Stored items
------------------------------------

-- ==== Sys2Proof/Machine/Flags.lean ====
section
/-! DEFINITION. Every flag computation: the 16-bit image of FLAGS (10_state.md rules R29 and R32), the result and flag
functions of 41_arithmetic.md rule R160 on unbounded integers, those of the logic instructions (42_logic_shift_rotate.md
rule R211), and the flags an instruction leaves undefined (93_implementation_defined.md U1). -/

namespace Sys2Proof.Machine

/-- One bit at position `i` of a word. -/
def bitAt (i : Nat) (b : Bool) : Word := BitVec.ofNat 16 (b.toNat * 2 ^ i)

/-- The seven reserved positions of FLAGS, bits 1, 3, 5 and 12 to 15 (10_state.md rule R32). -/
def reservedMask : Word := 0xF02A

/-- The 16-bit image of FLAGS: the nine defined bits at their places (10_state.md rule R29), the reserved positions from
the parameter (rule R32). -/
def Flags.image (f : Flags) : Word :=
  bitAt 0 f.cf ||| bitAt 2 f.pf ||| bitAt 4 f.af ||| bitAt 6 f.zf ||| bitAt 7 f.sf ||| bitAt 8 f.tf ||| bitAt 9 f.iF
    ||| bitAt 10 f.df ||| bitAt 11 f.oF ||| (Config.reservedFlagBits &&& reservedMask)

/-- The nine flags of an image; the reserved positions are ignored (10_state.md rule R32, 40_data_transfer.md rule R151). -/
def Flags.ofImage (v : Word) : Flags where
  cf := v.getLsbD 0
  pf := v.getLsbD 2
  af := v.getLsbD 4
  zf := v.getLsbD 6
  sf := v.getLsbD 7
  tf := v.getLsbD 8
  iF := v.getLsbD 9
  df := v.getLsbD 10
  oF := v.getLsbD 11

/-- The flags SAHF loads, from bits 7, 6, 4, 2 and 0 (40_data_transfer.md rule R149). -/
def Flags.loadLow (f : Flags) (v : Byte) : Flags :=
  { f with sf := v.getLsbD 7, zf := v.getLsbD 6, af := v.getLsbD 4, pf := v.getLsbD 2, cf := v.getLsbD 0 }

/-- PF of a byte: an even number of 1 bits (41_arithmetic.md rule R160). -/
def evenParity (b : Byte) : Bool :=
  !(b.getLsbD 0 ^^ b.getLsbD 1 ^^ b.getLsbD 2 ^^ b.getLsbD 3 ^^ b.getLsbD 4 ^^ b.getLsbD 5 ^^ b.getLsbD 6 ^^ b.getLsbD 7)

/-- SZP(r) (41_arithmetic.md rule R160). PF looks at the low byte of a word too. -/
def Flags.szp {n : Nat} (f : Flags) (r : BitVec n) : Flags :=
  { f with sf := r.msb, zf := r == 0#n, pf := evenParity (r.setWidth 8) }

/-- The result of add_N (41_arithmetic.md rule R160). -/
def addResult {n : Nat} (a b : BitVec n) (c : Bool) : BitVec n := BitVec.ofNat n (a.toNat + b.toNat + c.toNat)

/-- The flags of add_N (41_arithmetic.md rule R160). -/
def Flags.add {n : Nat} (f : Flags) (a b : BitVec n) (c : Bool) : Flags :=
  { f.szp (addResult a b c) with
    cf := decide (2 ^ n ≤ a.toNat + b.toNat + c.toNat)
    af := decide (16 ≤ a.toNat % 16 + b.toNat % 16 + c.toNat)
    oF := (a.msb == b.msb) && (addResult a b c).msb != a.msb }

/-- The result of sub_N, a - b - c (41_arithmetic.md rule R160). -/
def subResult {n : Nat} (a b : BitVec n) (c : Bool) : BitVec n :=
  BitVec.ofInt n ((a.toNat : Int) - (b.toNat : Int) - (c.toNat : Int))

/-- The flags of sub_N (41_arithmetic.md rule R160). -/
def Flags.sub {n : Nat} (f : Flags) (a b : BitVec n) (c : Bool) : Flags :=
  { f.szp (subResult a b c) with
    cf := decide (a.toNat < b.toNat + c.toNat)
    af := decide (a.toNat % 16 < b.toNat % 16 + c.toNat)
    oF := (a.msb != b.msb) && (subResult a b c).msb != a.msb }

/-- The defined part of logic_flags(r): OF and CF are cleared (42_logic_shift_rotate.md rule R211). -/
def Flags.logic {n : Nat} (f : Flags) (r : BitVec n) : Flags := { f.szp r with oF := false, cf := false }

/-- CF kept from `f`: INC and DEC (41_arithmetic.md rules R167 and R177). -/
def Flags.keepCarry (f g : Flags) : Flags := { g with cf := f.cf }

/-- CF and OF both set to `b`: MUL and IMUL (41_arithmetic.md rules R186 and R187). -/
def Flags.setCarryOverflow (f : Flags) (b : Bool) : Flags := { f with cf := b, oF := b }

/-- AF and CF set: the decimal adjustments (41_arithmetic.md rules R169, R170, R184 and R185). -/
def Flags.setAdjust (f : Flags) (a c : Bool) : Flags := { f with af := a, cf := c }

/-- IF and TF cleared: every interrupt entry (60_exceptions.md rule R365). -/
def Flags.mask (f : Flags) : Flags := { f with iF := false, tf := false }

/-- One status flag set to a value. -/
def Flags.setStatus (f : Flags) (n : StatusFlag) (b : Bool) : Flags :=
  match n with
  | .cf => { f with cf := b }
  | .pf => { f with pf := b }
  | .af => { f with af := b }
  | .zf => { f with zf := b }
  | .sf => { f with sf := b }
  | .oF => { f with oF := b }

/-- One flag left undefined: it takes the next free value and then holds it (93_implementation_defined.md U1;
log entry 9). -/
def State.undefineFlag (s : State) (n : StatusFlag) : State :=
  (s.setFlags (s.flags.setStatus n (Config.freeFlag s.draws))).setDraws (s.draws + 1)

/-- Each of the flags named left undefined, each with a draw of its own (92_eei_decisions.md D28). -/
def State.undefine (s : State) (ns : List StatusFlag) : State := ns.foldl State.undefineFlag s

/-- All six status flags (41_arithmetic.md rules R191 and R192). -/
def allStatus : List StatusFlag := [.cf, .pf, .af, .zf, .sf, .oF]

end Sys2Proof.Machine
end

------------------------------------

Exercise directions
Reproduce the lines of the entries above exactly, but only from the line containing "def Flags.setStatus (f" through the final line.

Response to this task
def Flags.setStatus (f : Flags) (n : StatusFlag) (b : Bool) : Flags :=
  match n with
  | .cf => { f with cf := b }
  | .pf => { f with pf := b }
  | .af => { f with af := b }
  | .zf => { f with zf := b }
  | .sf => { f with sf := b }
  | .oF => { f with oF := b }

/-- One flag left undefined: it takes the next free value and then holds it (93_implementation_defined.md U1;
log entry 9). -/
def State.undefineFlag (s : State) (n : StatusFlag) : State :=
  (s.setFlags (s.flags.setStatus n (Config.freeFlag s.draws))).setDraws (s.draws + 1)

/-- Each of the flags named left undefined, each with a draw of its own (92_eei_decisions.md D28). -/
def State.undefine (s : State) (ns : List StatusFlag) : State := ns.foldl State.undefineFlag s

/-- All six status flags (41_arithmetic.md rules R191 and R192). -/
def allStatus : List StatusFlag := [.cf, .pf, .af, .zf, .sf, .oF]

end Sys2Proof.Machine
end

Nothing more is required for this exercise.